According to the data released by the Australian Bureau of Statistics last week, the local economy was growing at 3% annually in the year to December – much quicker than either the United States or the Eurozone are growing.

That’s sure to ease concerns regarding a pending Australian recession.

But above all else, it seems there is one area of the market that has investors particularly excited right now…

Soaring Resources

Iron ore rallied the most on record overnight.

In a surprising twist of fate, the metal rose an incredible 18.6% to US$63.75 a tonne! It’s the commodity’s highest level in almost eight months.

Based on the data from The Metal Bulletin, it has now surged an unbelievable 66% since mid-December, where it bottomed out at around US$38 a tonne…

According to The Australian Financial Review, the sudden surge was sparked by a strong policy lead out of China, which is committed to boosting spending and loosening monetary policy to support growth.

We already saw the country cut its Reserve Requirement Ratio (RRR) last week, allowing its banks to hold less capital and push more money into the economy. That should spur demand for new funds and hence, contribute to economic growth.

The government has committed to an economic growth target of 6.5% over the next few years, sparking plenty of excitement among steel producers and iron ore investors.

But iron ore isn’t the only commodity benefiting…

Oil prices plunged violently at the beginning of the year, but it’s been all uphill since then!

Brent crude oil hit a 12-year-low of US$27.10 in January this year, but in the time since it has gushed 48% higher!

It rose 5.4% overnight to US$40.81 a barrel, while US crude oil has also surged to US$37.79 from a low around US$28 a barrel less than a month ago.

The moves in both commodities have taken analysts and investors by complete surprise.

The share price of BHP Billiton Limited (ASX: BHP), for instance, has soared nearly 32% since it bottomed out in January.

Shares of BHP’s spinoff South32 Ltd (ASX: S32) have jumped 66% as well…

While Fortescue Metals Group Limited (ASX: FMG) has more than doubled in roughly the same time.

Fortescue’s shares gained 23.7% during Monday’s session, alone…

But they weren’t the only resources shares flying higher yesterday.

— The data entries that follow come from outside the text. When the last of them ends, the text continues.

-- ==== Sys2Proof/Laws/KeepsClocks.lean ====
section
/-! SUPPORT. What the operations of Clocks.lean keep (Keeps.lean). -/
set_option linter.unusedTactic false
set_option linter.unreachableTactic false
set_option linter.unusedVariables false
namespace Sys2Proof.Machine

theorem State.refSwitch_keeps {k s : State} (hs : Keeps k s) (a1 a2) :
    Keeps k (State.refSwitch a1 a2 s) := by
  unfold State.refSwitch
  repeat' first
    | with_reducible assumption
    | with_reducible
      first | apply State.muxSwitch_keeps

theorem State.selectRef_keeps {k s : State} (hs : Keeps k s) (a1) :
    Keeps k (State.selectRef a1 s) := by
  unfold State.selectRef
  repeat' first
    | with_reducible assumption
    | with_reducible
      first | apply modClk_keeps | apply State.refSwitch_keeps | apply State.clkEvt_keeps
    | (lift_lets; intro st; refine Keeps.cut (x := st) ?_ ?_; (focus (unfold st; try clear st)); rotate_left; intro hst; clear_value st)
    | split

theorem State.refNone_keeps {k s : State} (hs : Keeps k s) (a1) :
    Keeps k (State.refNone a1 s) := by
  unfold State.refNone
  repeat' first
    | with_reducible assumption
    | (intro st; refine Keeps.cut (x := st) ?_ ?_; (focus (unfold st; try clear st)); rotate_left; intro hst; clear_value st)
    | (intro st; clear_value st)
    | exact id
    | intro _
    | with_reducible
      first | apply State.clockStop_keeps | apply State.clkEvt_keeps | apply State.log_keeps | apply modClk_keeps | apply ite_keeps
            | apply dite_keeps | apply ite_fst | apply foldl_keeps | apply foldl_pair
    | (lift_lets; intro st; refine Keeps.cut (x := st) ?_ ?_; (focus (unfold st; try clear st)); rotate_left; intro hst; clear_value st)
    | (lift_lets; intro st; clear_value st)
    | split
    | exact rfl
    | ((try dsimp only); with_reducible first | apply wf_tset | apply wf_tsetAll | apply wf_tdrop)
    | exact Nat.zero_le _
    | (refine keeps_fst (by with_reducible assumption) ?_)

theorem State.refLost_keeps {k s : State} (hs : Keeps k s) (a1) :
    Keeps k (State.refLost a1 s) := by
  unfold State.refLost
  repeat' first
    | with_reducible assumption
    | (intro st; refine Keeps.cut (x := st) ?_ ?_; (focus (unfold st; try clear st)); rotate_left; intro hst; clear_value st)
    | (intro st; clear_value st)
    | exact id
    | intro _
    | with_reducible
      first | apply State.refSwitch_keeps | apply modClk_keeps | apply State.refNone_keeps | apply ite_keeps | apply dite_keeps
            | apply ite_fst | apply foldl_keeps | apply foldl_pair
    | (lift_lets; intro st; refine Keeps.cut (x := st) ?_ ?_; (focus (unfold st; try clear st)); rotate_left; intro hst; clear_value st)
    | (lift_lets; intro st; clear_value st)
    | split
    | exact rfl
    | ((try dsimp only); with_reducible first | apply wf_tset | apply wf_tsetAll | apply wf_tdrop)
    | exact Nat.zero_le _
    | (refine keeps_fst (by with_reducible assumption) ?_)

theorem execRefLost_keeps {k s : State} (hs : Keeps k s) (a1) :
    OutKeeps k (execRefLost a1 s) := by
  unfold execRefLost
  repeat' first
    | with_reducible assumption
    | with_reducible
      first | apply next_keeps | apply State.refLost_keeps | apply modClk_keeps | apply ite_keeps

theorem execRefQualified_keeps {k s : State} (hs : Keeps k s) (a1) :
    OutKeeps k (execRefQualified a1 s) := by
  unfold execRefQualified
  repeat' first
    | with_reducible assumption
    | with_reducible
      first | apply next_keeps | apply modClk_keeps | apply State.refSwitch_keeps | apply ite_keeps
    | split

theorem execRefCompare_keeps {k s : State} (hs : Keeps k s) (a1) :
    OutKeeps k (execRefCompare a1 s) := by
  unfold execRefCompare
  repeat' first
    | with_reducible assumption
    | with_reducible
      first | apply next_keeps | apply State.clkEvt_keeps | apply State.log_keeps | apply modClk_keeps | apply ite_keeps

theorem State.refTaken_keeps {k s : State} (hs : Keeps k s) (a1) :
    Keeps k (State.refTaken a1 s) := by
  unfold State.refTaken
  repeat' first
    | with_reducible assumption
    | with_reducible
      first | apply modClk_keeps

theorem execMuxSwitchComplete_keeps {k s : State} (hs : Keeps k s) (a1) :
    OutKeeps k (execMuxSwitchComplete a1 s) := by
  unfold execMuxSwitchComplete
  repeat' first
    | with_reducible assumption
    | with_reducible
      first | apply next_keeps | apply modClk_keeps | apply State.refTaken_keeps
    | split

theorem execMuxForced_keeps {k s : State} (hs : Keeps k s) (a1) :
    OutKeeps k (execMuxForced a1 s) := by
  unfold execMuxForced
  repeat' first
    | with_reducible assumption
    | with_reducible
      first | apply next_keeps | apply State.clkEvt_keeps | apply State.log_keeps | apply ite_keeps

theorem execMuxAbandoned_keeps {k s : State} (hs : Keeps k s) (a1) :
    OutKeeps k (execMuxAbandoned a1 s) := by
  unfold execMuxAbandoned
  repeat' first
    | with_reducible assumption
    | (intro st; refine Keeps.cut (x := st) ?_ ?_; (focus (unfold st; try clear st)); rotate_left; intro hst; clear_value st)
    | (intro st; clear_value st)
    | exact id
    | intro _
    | with_reducible
      first | apply next_keeps | apply ok_keeps | apply okPoison_keeps | apply accept_keeps | apply okThen_keeps
            | apply acceptThen_keeps | apply fail_keeps | apply partly_keeps | apply wait_keeps | apply modClk_keeps
            | apply State.modGroup_keeps | apply modVert_keeps | apply State.clkEvt_keeps | apply State.log_keeps
            | apply State.refNone_keeps | apply ite_res | apply ite_keeps | apply dite_keeps | apply ite_fst
            | apply foldl_keeps | apply foldl_pair
    | (lift_lets; intro st; refine Keeps.cut (x := st) ?_ ?_; (focus (unfold st; try clear st)); rotate_left; intro hst; clear_value st)
    | (lift_lets; intro st; clear_value st)
    | split
    | exact rfl
    | ((try dsimp only); with_reducible first | apply wf_tset | apply wf_tsetAll | apply wf_tdrop)
    | exact Nat.zero_le _
    | (refine keeps_fst (by with_reducible assumption) ?_)

theorem execSafeEntered_keeps {k s : State} (hs : Keeps k s) :
    OutKeeps k (execSafeEntered s) := by
  unfold execSafeEntered
  repeat' first
    | with_reducible assumption
    | with_reducible
      first | apply next_keeps | apply State.clkEvt_keeps | apply State.log_keeps | apply State.safeItems_keeps | apply modClk_keeps
            | apply ite_keeps

theorem State.safeEnd_keeps {k s : State} (hs : Keeps k s) :
    Keeps k (State.safeEnd s) := by
  unfold State.safeEnd
  repeat' first
    | with_reducible assumption
    | with_reducible
      first | apply State.muxSwitch_keeps | apply State.showPins_keeps | apply ite_keeps

theorem execRefRestored_keeps {k s : State} (hs : Keeps k s) :
    OutKeeps k (execRefRestored s) := by
  unfold execRefRestored
  repeat' first
    | with_reducible assumption
    | with_reducible
      first | apply next_keeps | apply State.safeEnd_keeps | apply modClk_keeps | apply State.endStop_keeps
            | apply State.clkEvt_keeps | apply State.log_keeps
    | split

theorem State.ddrServe_keeps {k s : State} (hs : Keeps k s) (a1) :
    Keeps k (State.ddrServe a1 s) := by
  unfold State.ddrServe
  repeat' first
    | with_reducible assumption
    | intro _
    | with_reducible
      first | apply State.serveAll_keeps | apply ite_keeps | apply foldl_keeps

theorem State.pllLock_keeps {k s : State} (hs : Keeps k s) (a1) :
    Keeps k (State.pllLock a1 s) := by
  unfold State.pllLock
  repeat' first
    | with_reducible assumption
    | (intro st; refine Keeps.cut (x := st) ?_ ?_; (focus (unfold st; try clear st)); rotate_left; intro hst; clear_value st)
    | with_reducible
      first | apply modClk_keeps | apply State.clkEvt_keeps | apply State.log_keeps | apply State.endStop_keeps
            | apply State.muxSwitch_keeps | apply State.ddrServe_keeps | apply State.modGroup_keeps | apply ite_keeps
    | (lift_lets; intro st; clear_value st)
    | split

theorem execPllLock_keeps {k s : State} (hs : Keeps k s) (a1) :
    OutKeeps k (execPllLock a1 s) := by
  unfold execPllLock
  repeat' first
    | with_reducible assumption
    | with_reducible
      first | apply next_keeps | apply State.pllLock_keeps

theorem execPllUnlock_keeps {k s : State} (hs : Keeps k s) (a1) :
    OutKeeps k (execPllUnlock a1 s) := by
  unfold execPllUnlock
  repeat' first
    | with_reducible assumption
    | with_reducible
      first | apply next_keeps | apply modClk_keeps | apply State.clkEvt_keeps | apply State.log_keeps | apply State.clockStop_keeps
            | apply State.muxSwitch_keeps | apply State.groupUnlock_keeps | apply ite_keeps
    | split

theorem execSluiceClose_keeps {k s : State} (hs : Keeps k s) (a1) :
    OutKeeps k (execSluiceClose a1 s) := by
  unfold execSluiceClose
  repeat' first
    | with_reducible assumption
    | with_reducible
      first | apply next_keeps | apply State.slcClose_keeps

theorem execSluiceFail_keeps {k s : State} (hs : Keeps k s) (a1) :
    OutKeeps k (execSluiceFail a1 s) := by
  unfold execSluiceFail
  repeat' first
    | with_reducible assumption
    | with_reducible
      first | apply next_keeps | apply State.slcFail_keeps

theorem execSluiceReopen_keeps {k s : State} (hs : Keeps k s) (a1) :
    OutKeeps k (execSluiceReopen a1 s) := by
  unfold execSluiceReopen
  repeat' first
    | with_reducible assumption
    | intro _
    | with_reducible
      first | apply next_keeps | apply State.slcSet_keeps | apply State.modSlc_keeps | apply State.serveAll_keeps | apply ite_keeps
            | apply foldl_keeps

theorem execClockCouplerFail_keeps {k s : State} (hs : Keeps k s) (a1) :
    OutKeeps k (execClockCouplerFail a1 s) := by
  unfold execClockCouplerFail
  repeat' first
    | with_reducible assumption
    | with_reducible
      first | apply next_keeps | apply modVert_keeps | apply State.log_keeps
    | split

theorem State.couplersLost_keeps {k s : State} (hs : Keeps k s) (a1) :
    Keeps k (State.couplersLost a1 s) := by
  unfold State.couplersLost
  repeat' first
    | with_reducible assumption
    | (intro st; refine Keeps.cut (x := st) ?_ ?_; (focus (unfold st; try clear st)); rotate_left; intro hst; clear_value st)
    | (intro st; clear_value st)
    | exact id
    | intro _
    | with_reducible
      first | apply State.clockStop_keeps | apply modVert_keeps | apply ite_keeps | apply dite_keeps | apply ite_fst
            | apply foldl_keeps | apply foldl_pair
    | (lift_lets; intro st; refine Keeps.cut (x := st) ?_ ?_; (focus (unfold st; try clear st)); rotate_left; intro hst; clear_value st)
    | (lift_lets; intro st; clear_value st)
    | split
    | exact rfl
    | ((try dsimp only); with_reducible first | apply wf_tset | apply wf_tsetAll | apply wf_tdrop)
    | exact Nat.zero_le _
    | (refine keeps_fst (by with_reducible assumption) ?_)

theorem execClockCouplerSwitch_keeps {k s : State} (hs : Keeps k s) (a1) :
    OutKeeps k (execClockCouplerSwitch a1 s) := by
  unfold execClockCouplerSwitch
  repeat' first
    | with_reducible assumption
    | with_reducible
      first | apply next_keeps | apply modVert_keeps | apply State.log_keeps | apply State.couplersLost_keeps
    | (lift_lets; intro st; refine Keeps.cut (x := st) ?_ ?_; (focus (unfold st; try clear st)); rotate_left; intro hst; clear_value st)
    | split

end Sys2Proof.Machine
end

Just take a look at some of these incredible figures from Monday:

The list could go on, and we could see further strong gains today as well…

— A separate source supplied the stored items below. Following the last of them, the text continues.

theorem State.fabricStop_keeps {k s : State} (hs : Keeps k s) :
    Keeps k (State.fabricStop s) := by
  unfold State.fabricStop
  repeat' first
    | with_reducible assumption
    | with_reducible
      first | apply modWin_keeps | apply State.sendDrains_keeps | apply modLeat_keeps

theorem State.turnEnd_keeps {k s : State} (hs : Keeps k s) :
    Keeps k (State.turnEnd s) := by
  unfold State.turnEnd
  repeat' first
    | with_reducible assumption
    | with_reducible
      first | apply State.commitTurn_keeps | apply modFab_keeps | apply modSpl_keeps | apply State.sendFallbacks_keeps
            | apply State.banksBack_keeps | apply State.turnFr_keeps | apply State.turnFrames_keeps
            | apply State.writeRepairs_keeps | apply modWin_keeps | apply State.takeStops_keeps
            | apply State.pruneNotices_keeps | apply State.fabricStop_keeps | apply State.thermalStop_keeps
            | apply ite_keeps

theorem State.pulseRun_keeps {k s : State} (hs : Keeps k s) (a1) :
    Keeps k (State.pulseRun a1 s) := by
  unfold State.pulseRun
  repeat' first
    | with_reducible assumption
    | intro _
    | with_reducible
      first | apply State.pulseBody_keeps | apply modWin_keeps | apply State.turnEnd_keeps | apply ite_keeps | apply foldl_keeps

theorem State.pulse_keeps {k s : State} (hs : Keeps k s) (a1) :
    Keeps k (State.pulse a1 s) := by
  unfold State.pulse
  repeat' first
    | with_reducible assumption
    | with_reducible
      first | apply State.inputsCome_keeps | apply State.resumeOwn_keeps | apply State.heldPulse_keeps
            | apply State.beginStall_keeps | apply State.endStall_keeps | apply modWin_keeps | apply State.cstPulseEnd_keeps
            | apply State.pulseRun_keeps | apply ite_keeps

theorem State.loadRefresh_keeps {k s : State} (hs : Keeps k s) (a1) :
    Keeps k (State.loadRefresh a1 s) := by
  unfold State.loadRefresh
  repeat' first
    | with_reducible assumption
    | (intro st; refine Keeps.cut (x := st) ?_ ?_; (focus (unfold st; try clear st)); rotate_left; intro hst; clear_value st)
    | (intro st; clear_value st)
    | exact id
    | intro _
    | with_reducible
      first | apply freshen_keeps | apply State.judgeAll_keeps | apply ite_keeps | apply dite_keeps | apply ite_fst
            | apply foldl_keeps | apply foldl_pair
    | (lift_lets; intro st; refine Keeps.cut (x := st) ?_ ?_; (focus (unfold st; try clear st)); rotate_left; intro hst; clear_value st)
    | (lift_lets; intro st; clear_value st)
    | split
    | exact rfl
    | ((try dsimp only); with_reducible first | apply wf_tset | apply wf_tsetAll | apply wf_tdrop)
    | exact Nat.zero_le _
    | (refine keeps_fst (by with_reducible assumption) ?_)

theorem execConfigurationUpset_keeps {k s : State} (hs : Keeps k s) (a1 a2 a3) :
    OutKeeps k (execConfigurationUpset a1 a2 a3 s) := by
  unfold execConfigurationUpset
  repeat' first
    | with_reducible assumption
    | with_reducible
      first | apply next_keeps | apply modFab_keeps | apply ite_keeps

theorem execStallEnd_keeps {k s : State} (hs : Keeps k s) :
    OutKeeps k (execStallEnd s) := by
  unfold execStallEnd
  repeat' first
    | with_reducible assumption
    | with_reducible
      first | apply next_keeps | apply State.resumeOwn_keeps | apply State.endStall_keeps | apply ite_keeps

theorem execLongStall_keeps {k s : State} (hs : Keeps k s) :
    OutKeeps k (execLongStall s) := by
  unfold execLongStall
  repeat' first
    | with_reducible assumption
    | with_reducible
      first | apply next_keeps | apply modWin_keeps | apply State.winEvt_keeps | apply State.log_keeps
    | split

theorem execIoOutputFrame_keeps {k s : State} (hs : Keeps k s) (a1) :
    OutKeeps k (execIoOutputFrame a1 s) := by
  unfold execIoOutputFrame
  repeat' first
    | with_reducible assumption
    | with_reducible
      first | apply next_keeps | apply modIo_keeps | apply State.logLate_keeps | apply ite_keeps
    | split

theorem execFrInputEntry_keeps {k s : State} (hs : Keeps k s) (a1 a2) :
    OutKeeps k (execFrInputEntry a1 a2 s) := by
  unfold execFrInputEntry
  repeat' first
    | with_reducible assumption
    | with_reducible
      first | apply next_keeps | apply State.frDrop_keeps | apply modIo_keeps | apply ite_keeps

theorem execFrOutputEntry_keeps {k s : State} (hs : Keeps k s) (a1) :
    OutKeeps k (execFrOutputEntry a1 s) := by
  unfold execFrOutputEntry
  repeat' first
    | with_reducible assumption
    | with_reducible
      first | apply next_keeps | apply emit_keeps | apply modIo_keeps
    | split

end Sys2Proof.Machine
end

With performances like that, you’d be crazy not to invest in the resources sector, right?

It’s tough watching those kind of performances from the sidelines.

Indeed, it’s perfectly reasonable to assume that investors want their money to be invested where it can achieve the greatest gains, and over the last month or so (and particularly overnight), it seems the resources industry ticks all the right boxes.

Really, investors have two options…

Firstly, they can listen to the roars of the market and follow the hot money into the resources sector.

Now, that strategy could work.

It’s certainly worked for those investors who bought in a month or so ago, and it could continue to work if commodity prices do continue to rise.

After all, iron ore and oil prices are still well below their highs from previous years. Iron ore maxed out at around US$185 in 2011 while oil was fetching about US$110 a barrel in mid-2014.

For the record, I don’t think we’ll see those kind of prices for a long while, and that’s why I’m sticking with the second option, for now…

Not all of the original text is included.